This cell installs all the necessary Python libraries like `pdf2image`, `pillow`, `requests`, `sentence-transformers`, `faiss-cpu`, `langchain`, `langchain-community`, and `langchain-text-splitters`. It also installs `poppler-utils`, a command-line utility for working with PDFs, which `pdf2image` relies on.

In [14]:
!pip install -q pdf2image pillow requests sentence-transformers faiss-cpu langchain langchain-community langchain-text-splitters
!apt-get install -y poppler-utils

Reading package lists... Done
Building dependency tree... Done
Reading state information... Done
poppler-utils is already the newest version (22.02.0-2ubuntu0.12).
0 upgraded, 0 newly installed, 0 to remove and 1 not upgraded.


### Import Libraries

This cell imports all the required modules for the project, including `os`, `re`, `json`, `time`, `base64`, `requests`, `numpy`, `faiss`, `pdf2image`, `google.colab.userdata`, `langchain_text_splitters`, and `sentence_transformers`. These libraries are used for file operations, regular expressions, JSON handling, time delays, base64 encoding, making HTTP requests, numerical operations, vector indexing, PDF to image conversion, accessing Colab secrets, text splitting, and embedding generation, respectively.

In [15]:
import os
import re
import json
import time
import base64
import requests
import numpy as np
import faiss
from pdf2image import convert_from_path
from google.colab import userdata
from langchain_text_splitters import MarkdownHeaderTextSplitter, RecursiveCharacterTextSplitter
from sentence_transformers import SentenceTransformer



### Configuration Class

This `Config` class defines all the essential parameters for the application, such as the `OPENROUTER_API_KEY` (retrieved from Colab secrets), the `MODEL_NAME` for the LLM, the `EMBEDDING_MODEL` for generating text embeddings, the `PDF_PATH` of the input document, and the `OUTPUT_JSON` file path for storing processed data.
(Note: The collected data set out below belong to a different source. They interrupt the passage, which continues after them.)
def canEngineFault (s : State) (t : TeamRef) : Bool := (faulting s t).isSome
/-- ENGINE_FAULT (R224): the operation stops with its progress recorded, and its cause is pending. -/
def execEngineFault (t : TeamRef) (s : State) : Out :=
  event s (canEngineFault s t) fun s =>
    match faulting s t with
    | some (x, o, c) =>
      let u := opProgress (withRoot s x.part o.root) x o
      let s := updOp (withRoot u x.part (partOf s x.part).ptroot) t o.id fun o => { o with fault := some c, takenBy := none }
      postCause s t o.grp c
    | none => s

end Sys2Proof.Machine
end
It also includes a check to ensure the API key is present.

In [16]:
class Config:
    API_KEY = userdata.get("OPENROUTER_API_KEY") # Ensure this is set in Colab Secrets
    MODEL_NAME = "google/gemini-2.0-flash-001" # Faster & cheaper than 1.5 Pro
    EMBEDDING_MODEL = "intfloat/multilingual-e5-large"
    PDF_PATH = "/content/test.pdf" # Upload your file here
    OUTPUT_JSON = "/content/structured_knowledge.json"

    if not API_KEY:
        raise ValueError(" OPENROUTER_API_KEY not found in Secrets!")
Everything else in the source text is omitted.